Tuesday, September 10, 2013

Six Things We Know

One of the articles in the August 2 issue of Science that I wrote about earlier (Wheeler, Tim, and Joachim von Braun. “Climate change impacts on global food security.” Science 341: 508-513 (2013)) did end up with a list of six things we know that will happen to global food security as a result of global warming. This is concise and direct enough it could be put on little cards that could be distributed to Congressional representatives who would then ignore them. I wish to quote directly from the Science article here (page 512):

1. Climate change impacts on food security will be worst in countries already suffering high levels of hunger and will worsen over time.

2. The consequences for global undernutrition and malnutrition of doing nothing in response to climate change are potentially large and will increase over time.

3. Food inequalities will increase, from local to global levels, because the degree of climate change and the extent of its effects on people will differ from one part of the world to another, from one community to the next, and between rural and urban areas.

4. People and communities who are vulnerable to the effects of extreme weather now will become more vulnerable in the future and less resilient to climate shocks.

5. There is a commitment to climate change of 20 to 30 years into the future as a result of past emissions of greenhouse gases that necessitates immediate adaptation actions to address global food insecurity over the next two to three decades.

6. Extreme weather events are likely to become more frequent in the future and will increase risks and uncertainties within the global food system.

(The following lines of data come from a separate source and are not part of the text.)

/-! ### set_key -/

@[simp] theorem setKey_mem (s : State) (k : Fin 16) (p : Bool) : (s.setKey k p).mem = s.mem := rfl
@[simp] theorem setKey_display (s : State) (k : Fin 16) (p : Bool) : (s.setKey k p).display = s.display := rfl
@[simp] theorem setKey_v (s : State) (k : Fin 16) (p : Bool) : (s.setKey k p).v = s.v := rfl
@[simp] theorem setKey_i (s : State) (k : Fin 16) (p : Bool) : (s.setKey k p).i = s.i := rfl
@[simp] theorem setKey_pc (s : State) (k : Fin 16) (p : Bool) : (s.setKey k p).pc = s.pc := rfl
@[simp] theorem setKey_stack (s : State) (k : Fin 16) (p : Bool) : (s.setKey k p).stack = s.stack := rfl
@[simp] theorem setKey_sp (s : State) (k : Fin 16) (p : Bool) : (s.setKey k p).sp = s.sp := rfl
@[simp] theorem setKey_delayTimer (s : State) (k : Fin 16) (p : Bool) : (s.setKey k p).delayTimer = s.delayTimer := rfl
@[simp] theorem setKey_soundTimer (s : State) (k : Fin 16) (p : Bool) : (s.setKey k p).soundTimer = s.soundTimer := rfl
@[simp] theorem setKey_keypad (s : State) (k : Fin 16) (p : Bool) : (s.setKey k p).keypad = s.keypad.set k.val p := rfl
@[simp] theorem setKey_cur (s : State) (k : Fin 16) (p : Bool) : (s.setKey k p).cur = s.cur := rfl
@[simp] theorem setKey_runState (s : State) (k : Fin 16) (p : Bool) : (s.setKey k p).runState = s.runState := rfl
@[simp] theorem setKey_fault (s : State) (k : Fin 16) (p : Bool) : (s.setKey k p).fault = s.fault := rfl
@[simp] theorem setKey_rngDraws (s : State) (k : Fin 16) (p : Bool) : (s.setKey k p).rngDraws = s.rngDraws := rfl
@[simp] theorem setKey_getV (s : State) (k : Fin 16) (p : Bool) (r : Reg) : (s.setKey k p).getV r = s.getV r := rfl
@[simp] theorem setKey_readByte (s : State) (k : Fin 16) (p : Bool) (at_ : Nat) : (s.setKey k p).readByte at_ = s.readByte at_ := rfl

/-! ### pause and resume touch the run state alone -/

@[simp] theorem pause_mem (s : State) : s.pause.mem = s.mem := by unfold State.pause; split <;> rfl
@[simp] theorem pause_display (s : State) : s.pause.display = s.display := by unfold State.pause; split <;> rfl
@[simp] theorem pause_v (s : State) : s.pause.v = s.v := by unfold State.pause; split <;> rfl
@[simp] theorem pause_i (s : State) : s.pause.i = s.i := by unfold State.pause; split <;> rfl
@[simp] theorem pause_pc (s : State) : s.pause.pc = s.pc := by unfold State.pause; split <;> rfl
@[simp] theorem pause_stack (s : State) : s.pause.stack = s.stack := by unfold State.pause; split <;> rfl
@[simp] theorem pause_sp (s : State) : s.pause.sp = s.sp := by unfold State.pause; split <;> rfl
@[simp] theorem pause_delayTimer (s : State) : s.pause.delayTimer = s.delayTimer := by unfold State.pause; split <;> rfl
@[simp] theorem pause_soundTimer (s : State) : s.pause.soundTimer = s.soundTimer := by unfold State.pause; split <;> rfl
@[simp] theorem pause_keypad (s : State) : s.pause.keypad = s.keypad := by unfold State.pause; split <;> rfl
@[simp] theorem pause_cur (s : State) : s.pause.cur = s.cur := by unfold State.pause; split <;> rfl
@[simp] theorem pause_fault (s : State) : s.pause.fault = s.fault := by unfold State.pause; split <;> rfl
@[simp] theorem pause_rngDraws (s : State) : s.pause.rngDraws = s.rngDraws := by unfold State.pause; split <;> rfl
@[simp] theorem resume_mem (s : State) : s.resume.mem = s.mem := by unfold State.resume; split <;> rfl
@[simp] theorem resume_display (s : State) : s.resume.display = s.display := by unfold State.resume; split <;> rfl
@[simp] theorem resume_v (s : State) : s.resume.v = s.v := by unfold State.resume; split <;> rfl
@[simp] theorem resume_i (s : State) : s.resume.i = s.i := by unfold State.resume; split <;> rfl
@[simp] theorem resume_pc (s : State) : s.resume.pc = s.pc := by unfold State.resume; split <;> rfl
@[simp] theorem resume_stack (s : State) : s.resume.stack = s.stack := by unfold State.resume; split <;> rfl
@[simp] theorem resume_sp (s : State) : s.resume.sp = s.sp := by unfold State.resume; split <;> rfl
@[simp] theorem resume_delayTimer (s : State) : s.resume.delayTimer = s.delayTimer := by unfold State.resume; split <;> rfl
@[simp] theorem resume_soundTimer (s : State) : s.resume.soundTimer = s.soundTimer := by unfold State.resume; split <;> rfl
@[simp] theorem resume_keypad (s : State) : s.resume.keypad = s.keypad := by unfold State.resume; split <;> rfl
@[simp] theorem resume_cur (s : State) : s.resume.cur = s.cur := by unfold State.resume; split <;> rfl
@[simp] theorem resume_fault (s : State) : s.resume.fault = s.fault := by unfold State.resume; split <;> rfl
@[simp] theorem resume_rngDraws (s : State) : s.resume.rngDraws = s.rngDraws := by unfold State.resume; split <;> rfl

end Sys2Proof.Machine
end

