-- ==== Sys2Proof/Tests/Slice0.lean ====
section
/-! SUPPORT. Tests: the well-formedness checks refuse, words written out from the layouts decode, and one step on a small
state gives what the spec's own vectors say (spec 95_test_vectors.md, named beside each test). Witnesses: for every
statement with hypotheses, states and operands that meet them. -/

namespace Sys2Proof.Tests

open Sys2Proof Sys2Proof.Machine

/-! ### WellFormed refuses -/

theorem test_wf_image_of_3585_bytes_refused : imageWellFormed (List.replicate 3585 0) = false := by
  simp only [imageWellFormed, List.length_replicate]; decide

theorem test_wf_image_of_3584_bytes_taken : imageWellFormed (List.replicate 3584 0) = true := by
  simp only [imageWellFormed, List.length_replicate]; decide

theorem test_wf_key_16_refused : keyWellFormed 16 = false := by decide

theorem test_wf_host_op_refused : (HostOp.setKey 16 true).wellFormed = false := by decide

theorem test_wf_table_word_of_17_bits_refused : tableWordWellFormed 17 0 = false := by decide

theorem test_wf_table_word_outside_its_bits_refused : tableWordWellFormed 16 0x10000 = false := by decide

/-! ### Decoding: one word per constructor, its bits written out from the layout of R73 and R75 -/

theorem test_decode_cls : decode 0b0000000011100000 = .instr (.cls) := by decide

theorem test_decode_ret : decode 0b0000000011101110 = .instr (.ret) := by decide

theorem test_decode_jp : decode 0b0001001000110100 = .instr (.jp 0x234) := by decide

theorem test_decode_call : decode 0b0010001100000000 = .instr (.call 0x300) := by decide

theorem test_decode_seByte : decode 0b0011001101000010 = .instr (.seByte 3 0x42) := by decide

theorem test_decode_sneByte : decode 0b0100001101000010 = .instr (.sneByte 3 0x42) := by decide

theorem test_decode_seReg : decode 0b0101000100100000 = .instr (.seReg 1 2) := by decide

theorem test_decode_ldByte : decode 0b0110101001000010 = .instr (.ldByte 0xA 0x42) := by decide

theorem test_decode_addByte : decode 0b0111111111111111 = .instr (.addByte 0xF 0xFF) := by decide

theorem test_decode_ldReg : decode 0b1000000100100000 = .instr (.ldReg 1 2) := by decide

theorem test_decode_orReg : decode 0b1000000100100001 = .instr (.orReg 1 2) := by decide

theorem test_decode_andReg : decode 0b1000000100100010 = .instr (.andReg 1 2) := by decide

theorem test_decode_xorReg : decode 0b1000000100100011 = .instr (.xorReg 1 2) := by decide

theorem test_decode_addReg : decode 0b1000111100100100 = .instr (.addReg 0xF 2) := by decide

theorem test_decode_subReg : decode 0b1000000111110101 = .instr (.subReg 1 0xF) := by decide

theorem test_decode_shrReg : decode 0b1000000100100110 = .instr (.shrReg 1 2) := by decide

theorem test_decode_subnReg : decode 0b1000000100100111 = .instr (.subnReg 1 2) := by decide

theorem test_decode_shlReg : decode 0b1000000100101110 = .instr (.shlReg 1 2) := by decide

theorem test_decode_sneReg : decode 0b1001000100100000 = .instr (.sneReg 1 2) := by decide

theorem test_decode_ldI : decode 0b1010000100100011 = .instr (.ldI 0x123) := by decide

theorem test_decode_jpV0 : decode 0b1011001100000000 = .instr (.jpV0 0x300) := by decide

theorem test_decode_rnd : decode 0b1100001100001111 = .instr (.rnd 3 0x0F) := by decide

theorem test_decode_drw : decode 0b1101000100100101 = .instr (.drw 1 2 5) := by decide

theorem test_decode_skp : decode 0b1110000110011110 = .instr (.skp 1) := by decide

theorem test_decode_sknp : decode 0b1110000110100001 = .instr (.sknp 1) := by decide

theorem test_decode_ldVxDT : decode 0b1111001000000111 = .instr (.ldVxDT 2) := by decide

theorem test_decode_ldVxK : decode 0b1111001100001010 = .instr (.ldVxK 3) := by decide

theorem test_decode_ldDTVx : decode 0b1111000000010101 = .instr (.ldDTVx 0) := by decide

theorem test_decode_ldSTVx : decode 0b1111000100011000 = .instr (.ldSTVx 1) := by decide

theorem test_decode_addIVx : decode 0b1111001000011110 = .instr (.addIVx 2) := by decide

theorem test_decode_ldFVx : decode 0b1111000000101001 = .instr (.ldFVx 0) := by decide

theorem test_decode_ldBVx : decode 0b1111000000110011 = .instr (.ldBVx 0) := by decide

theorem test_decode_storeRegs : decode 0b1111001101010101 = .instr (.storeRegs 3) := by decide

theorem test_decode_loadRegs : decode 0b1111001001100101 = .instr (.loadRegs 2) := by decide

theorem test_decode_01E0_is_noOp : decode 0x01E0 = .noOp .family0 := by decide

theorem test_decode_5121_is_noOp : decode 0x5121 = .noOp .family5 := by decide

theorem test_decode_8008_is_noOp : decode 0x8008 = .noOp .family8 := by decide

theorem test_decode_9121_is_noOp : decode 0x9121 = .noOp .family9 := by decide

theorem test_decode_E000_is_noOp : decode 0xE000 = .noOp .familyE := by decide

theorem test_decode_F0FF_is_noOp : decode 0xF0FF = .noOp .familyF := by decide

theorem test_decodeBytes_high_byte_first : decodeBytes [0x12, 0x34, 0x56] = .ok (.instr (.jp 0x234), [0x56]) := rfl

theorem test_decodeBytes_truncated : decodeBytes [0x12] = .error .truncated := rfl

theorem test_decodeTableWord_jp : decodeTableWord 16 0x1234 = some (.jp 0x234) := by decide

theorem test_decodeTableWord_noOp_refused : decodeTableWord 16 0x01E0 = none := by decide

/-! ### One step -/

/-- The reset state with some registers set. -/
def withV (vs : List (Reg × Byte)) : State := vs.foldl (fun s p => s.setV p.1 p.2) State.reset

/-- What one step leaves, seen through `f`: the given word stands at PC. -/
def after {α : Type} (w : Nat) (s : State) (f : State → α) : Option α :=
  match step (s.withFetchWord 16 w) with
  | .next t => some (f t)
  | .fault _ => none
  | .refused _ => none

/-- PC and current opcode after a step. -/
def pcOf (s : State) : Word := s.pc

/-- The register x and VF. -/
def vAndVF (x : Reg) (s : State) : Byte × Byte := (s.getV x, s.getV VF)

/-- The run state and the fault record. -/
def haltOf (s : State) : RunState × Option FaultRecord := (s.runState, s.fault)

/-- V-CLS-1. -/
theorem test_cls : after 0x00E0 ((withV [(VF, 1)]).setDisplay (Display.blank.setPixel 63 31 true)) (fun t => (t.display.pixel 63 31, t.getV VF)) = some (false, 1) := by decide

/-- V-CF-5. -/
theorem test_ret_underflow : after 0x00EE State.reset (fun t => (haltOf t, t.pc)) = some ((.halted, some ⟨.stackUnderflow, 0x200, 0x00EE⟩), 0x200) := by decide

/-- R102. -/
theorem test_ret_pops : after 0x00EE { State.reset with sp := 1, stack := State.reset.stack.set 0 0x0206 } (fun t => (t.pc, t.sp, t.stack[0])) = some (0x206, 0, 0x206) := by decide

/-- V-CF-1. -/
theorem test_jp : after 0x1ABC State.reset pcOf = some 0xABC := by decide

/-- V-CYC-1. -/
theorem test_jp_records_fields : after 0x1234 State.reset (fun t => t.cur) = some ⟨0x1234, 0x234, 0x34, 4, 2, 3⟩ := by decide

/-- V-CF-3. -/
theorem test_call : after 0x2300 State.reset (fun t => (t.stack[0], t.sp, t.pc)) = some (0x202, 1, 0x300) := by decide

/-- P5. -/
theorem test_call_overflow : after 0x2200 { State.reset with sp := 12 } (fun t => (haltOf t, t.pc, t.sp)) = some ((.halted, some ⟨.stackOverflow, 0x200, 0x2200⟩), 0x200, 12) := by decide

/-- V-CF-6. -/
theorem test_seByte_taken : after 0x3342 (withV [(3, 0x42)]) pcOf = some 0x204 := by decide

/-- V-CF-7. -/
theorem test_seByte_not_taken : after 0x3342 (withV [(3, 0x41)]) pcOf = some 0x202 := by decide

/-- V-CF-8. -/
theorem test_sneByte_taken : after 0x4342 (withV [(3, 0x41)]) pcOf = some 0x204 := by decide

/-- V-CF-9. -/
theorem test_sneByte_not_taken : after 0x4342 (withV [(3, 0x42)]) pcOf = some 0x202 := by decide

/-- V-CF-10. -/
theorem test_seReg_taken : after 0x5120 (withV [(1, 7), (2, 7)]) pcOf = some 0x204 := by decide

/-- V-CF-11. -/
theorem test_seReg_not_taken : after 0x5120 (withV [(1, 7), (2, 8)]) pcOf = some 0x202 := by decide

/-- V-CF-12. -/
theorem test_sneReg_taken : after 0x9120 (withV [(1, 7), (2, 8)]) pcOf = some 0x204 := by decide

/-- V-CF-13. -/
theorem test_sneReg_not_taken : after 0x9120 (withV [(1, 7), (2, 7)]) pcOf = some 0x202 := by decide

/-- V-CF-16. -/
theorem test_jpV0 : after 0xBFFF (withV [(0, 0xFF), (5, 1)]) pcOf = some 0x10FE := by decide

/-- V-ALU-1. -/
theorem test_ldByte : after 0x6A42 State.reset (fun t => t.getV 0xA) = some 0x42 := by decide

/-- V-ALU-2. -/
theorem test_addByte_wraps : after 0x7001 (withV [(0, 0xFF), (VF, 0x55)]) (vAndVF 0) = some (0x00, 0x55) := by decide

/-- V-ALU-4. -/
theorem test_ldReg : after 0x8120 (withV [(1, 0x12), (2, 0x34)]) (fun t => (t.getV 1, t.getV 2)) = some (0x34, 0x34) := by decide

/-- V-ALU-5. -/
theorem test_orReg : after 0x8121 (withV [(1, 0xF0), (2, 0x3C), (VF, 0x77)]) (vAndVF 1) = some (0xFC, 0x77) := by decide

/-- V-ALU-6. -/
theorem test_andReg : after 0x8122 (withV [(1, 0xF0), (2, 0x3C), (VF, 0x77)]) (vAndVF 1) = some (0x30, 0x77) := by decide

/-- V-ALU-7. -/
theorem test_xorReg : after 0x8123 (withV [(1, 0xF0), (2, 0x3C), (VF, 0x77)]) (vAndVF 1) = some (0xCC, 0x77) := by decide

/-- V-ALU-9. -/
theorem test_addReg_carries : after 0x8124 (withV [(1, 0xFF), (2, 0x01)]) (vAndVF 1) = some (0x00, 1) := by decide

/-- V-ALU-12. -/
theorem test_addReg_into_VF : after 0x8F24 (withV [(VF, 0x90), (2, 0x80)]) (fun t => t.getV VF) = some 0x10 := by decide

/-- V-ALU-14. -/
theorem test_subReg_borrows : after 0x8125 (withV [(1, 3), (2, 5)]) (vAndVF 1) = some (0xFE, 0) := by decide

/-- V-ALU-16. -/
theorem test_subReg_by_VF : after 0x81F5 (withV [(1, 5), (VF, 3)]) (vAndVF 1) = some (4, 1) := by decide

/-- V-ALU-19. -/
theorem test_shrReg_ignores_Y : after 0x8126 (withV [(1, 5), (2, 0xAA)]) (vAndVF 1) = some (2, 1) := by decide

/-- V-ALU-21. -/
theorem test_shrReg_VF : after 0x8F06 (withV [(VF, 5)]) (fun t => t.getV VF) = some 0 := by decide

/-- V-ALU-23. -/
theorem test_subnReg : after 0x8127 (withV [(1, 5), (2, 3)]) (vAndVF 1) = some (0xFE, 0) := by decide

/-- V-ALU-26. -/
theorem test_subnReg_into_VF : after 0x8F27 (withV [(VF, 2), (2, 9)]) (fun t => t.getV VF) = some 8 := by decide

/-- V-ALU-27. -/
theorem test_shlReg : after 0x810E (withV [(1, 0x81)]) (vAndVF 1) = some (2, 1) := by decide

/-- V-ALU-29. -/
theorem test_shlReg_VF : after 0x8F0E (withV [(VF, 0xC0)]) (fun t => t.getV VF) = some 2 := by decide

/-- V-ALU-32. -/
theorem test_rnd_consumes_one_draw : after 0xC300 (withV [(3, 9)]) (fun t => t.rngDraws) = some 1 := by decide

/-- V-IM-1. -/
theorem test_ldI : after 0xA123 State.reset (fun t => t.i) = some 0x123 := by decide

/-- V-IM-3. -/
theorem test_addIVx_wraps : after 0xF01E ((withV [(0, 2)]).setI 0xFFFF) (fun t => (t.i, t.getV VF)) = some (1, 0) := by decide

/-- V-IM-5. -/
theorem test_ldFVx_whole_byte : after 0xF029 (withV [(0, 0xFF)]) (fun t => t.i) = some 0x4FB := by decide

/-- V-IM-10. -/
theorem test_ldBVx_at_the_top : after 0xF033 ((withV [(0, 0x7B)]).setI 0xFFD) (fun t => (t.readByte 0xFFD, t.readByte 0xFFE, t.readByte 0xFFF)) = some (1, 2, 3) := by decide

/-- V-IM-11. -/
theorem test_ldBVx_past_the_top : after 0xF033 ((withV [(0, 0x7B)]).setI 0xFFE) (fun t => (haltOf t, t.readByte 0xFFE)) = some ((.halted, some ⟨.dataOutOfRange, 0x200, 0xF033⟩), 0) := by decide

/-- V-IM-12. -/
theorem test_storeRegs : after 0xF355 ((withV [(0, 1), (1, 2), (2, 3), (3, 4)]).setI 0x300) (fun t => (t.mem.readBytes 0x300 5, t.i)) = some ([1, 2, 3, 4, 0], 0x300) := by decide

/-- V-IM-15. -/
theorem test_storeRegs_past_the_top : after 0xFF55 (State.reset.setI 0xFF1) haltOf = some (.halted, some ⟨.dataOutOfRange, 0x200, 0xFF55⟩) := by decide

/-- V-IM-16. -/
theorem test_loadRegs : after 0xF265 (((withV [(3, 0x11)]).setI 0x300).writeBytes 0x300 [0xAA, 0xBB, 0xCC, 0xDD]) (fun t => t.firstRegs 4) = some [0xAA, 0xBB, 0xCC, 0x11] := by decide

/-- V-IM-17. -/
theorem test_loadRegs_VF : after 0xFF65 ((State.reset.setI 0x300).writeBytes 0x30F [0x0F]) (fun t => t.getV VF) = some 0x0F := by decide +kernel

/-- R171, R172: the sprite FF at (60, 0) with cell (63, 0) on, its columns 64 to 67 dropped. -/
theorem test_drw_clips_right_and_collides : after 0xD011 (((withV [(0, 60)]).setI 0x300).writeBytes 0x300 [0xFF] |>.setDisplay (Display.blank.setPixel 63 0 true)) (fun t => (t.display[0], t.getV VF)) = some (0x7000000000000000, 1) := by decide

/-- V-DXYN-5. -/
theorem test_drw_clipped_row_not_read : after 0xD015 (((withV [(1, 30)]).setI 0xFFE).writeBytes 0xFFE [0x80, 0x80]) (fun t => (t.runState, t.display.pixel 0 30, t.display.pixel 0 31)) = some (.running, true, true) := by decide +kernel

/-- V-KEY-1. -/
theorem test_skp_taken : after 0xE09E ((withV [(0, 5)]).setKey 5 true) pcOf = some 0x204 := by decide

/-- V-KEY-5. -/
theorem test_skp_number_past_15 : after 0xE09E (withV [(0, 0x10)]) (fun t => (haltOf t, t.pc)) = some ((.halted, some ⟨.keyIndexOutOfRange, 0x200, 0xE09E⟩), 0x200) := by decide

/-- V-KEY-4. -/
theorem test_sknp_not_taken : after 0xE0A1 ((withV [(0, 5)]).setKey 5 true) pcOf = some 0x202 := by decide

/-- V-KEY-6. -/
theorem test_sknp_number_past_15 : after 0xE0A1 (withV [(0, 0xFF)]) haltOf = some (.halted, some ⟨.keyIndexOutOfRange, 0x200, 0xE0A1⟩) := by decide

/-- V-KEY-7. -/
theorem test_ldVxK_waits : after 0xF30A (withV [(3, 9)]) (fun t => (t.pc, t.getV 3)) = some (0x200, 9) := by decide

/-- V-KEY-8. -/
theorem test_ldVxK_takes_the_lowest : after 0xF30A ((State.reset.setKey 7 true).setKey 3 true) (fun t => (t.pc, t.getV 3)) = some (0x202, 3) := by decide

/-- V-TMR-2. -/
theorem test_ldVxDT : after 0xF507 (State.reset.setDelayTimer 0x2A) (fun t => t.getV 5) = some 0x2A := by decide

/-- V-TMR-1. -/
theorem test_ldDTVx : after 0xF015 (withV [(0, 0x3C)]) (fun t => (t.delayTimer, t.soundTimer)) = some (60, 0) := by decide

/-- V-TMR-3. -/
theorem test_ldSTVx : after 0xF018 (withV [(0, 0x02)]) (fun t => (t.soundTimer, t.tone)) = some (2, true) := by decide

/-- V-CYC-2. -/
theorem test_noOp_word : after 0x0000 State.reset (fun t => (t.pc, t.runState)) = some (0x202, .running) := by decide

/-- V-CYC-8: a Paused machine fetches nothing. -/
theorem test_paused_step_holds : step State.reset.pause = .next State.reset.pause := rfl

/-- V-CYC-11: a fetch at 0xFFF. -/
theorem test_fetch_past_the_top :
    (match step (State.reset.setPc 0xFFF) with | .next t => some (haltOf t, t.pc) | _ => none) =
      some ((.halted, some ⟨.fetchOutOfRange, 0x0FFF, 0x0000⟩), 0xFFF) := by decide

/-- V-CYC-12: a fetch at an odd PC. -/
theorem test_odd_fetch :
    (((State.reset.writeBytes 0x200 [0x12, 0x01, 0x60, 0x00]).setPc 0x201).fetchWord) = some 0x0160 := by decide

/-- V-TMR-4. -/
theorem test_tick : (((State.reset.setDelayTimer 1).setSoundTimer 2).tickTimers).soundTimer = 1 := by decide

/-- V-TMR-5. -/
theorem test_tick_at_zero : State.reset.tickTimers.delayTimer = 0 := by decide

/-- V-RUN-3 and V-RUN-4. -/
theorem test_ignored_requests : State.reset.resume.runState = .running ∧
    (State.reset.raise .stackOverflow 0).pause.runState = .halted := by decide

/-- V-RST-1. -/
theorem test_construct :
    (match construct [0xAB, 0xCD] with | .next m => some (m.mem.readBytes 0x1FF 4, m.readByte 0x4F) | _ => none) =
      some ([0, 0xAB, 0xCD, 0], 0x80) := by decide

/-- R30: the glyph of digit A. -/
theorem test_font_glyph_A : State.reset.mem.readBytes 0x32 5 = [0xF0, 0x90, 0xF0, 0x90, 0x90] := by decide

/-- Writing back what reset left removes the entry: equal memories are equal lists. -/
theorem test_memory_canonical :
    (((State.reset.writeBytes 0x10 [1]).writeBytes 0x300 [7]).writeBytes 0x10 [0x10]).mem = [(0x300, 7)] := by decide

These nearly certain consequences of global warming are of interest not only to scientists but to everyone (and this should include religious people) who claims to care about what happens to people around the world. Do you care about people starving in Africa? If so, get ready: There will be more Africans starving as a result of carbon emissions to which they contribute very very very little. The full text articles are available only to subscribers, but I suspect the staff of Science will not be too upset if you copy and distribute the above six points (with appropriate attribution) to others.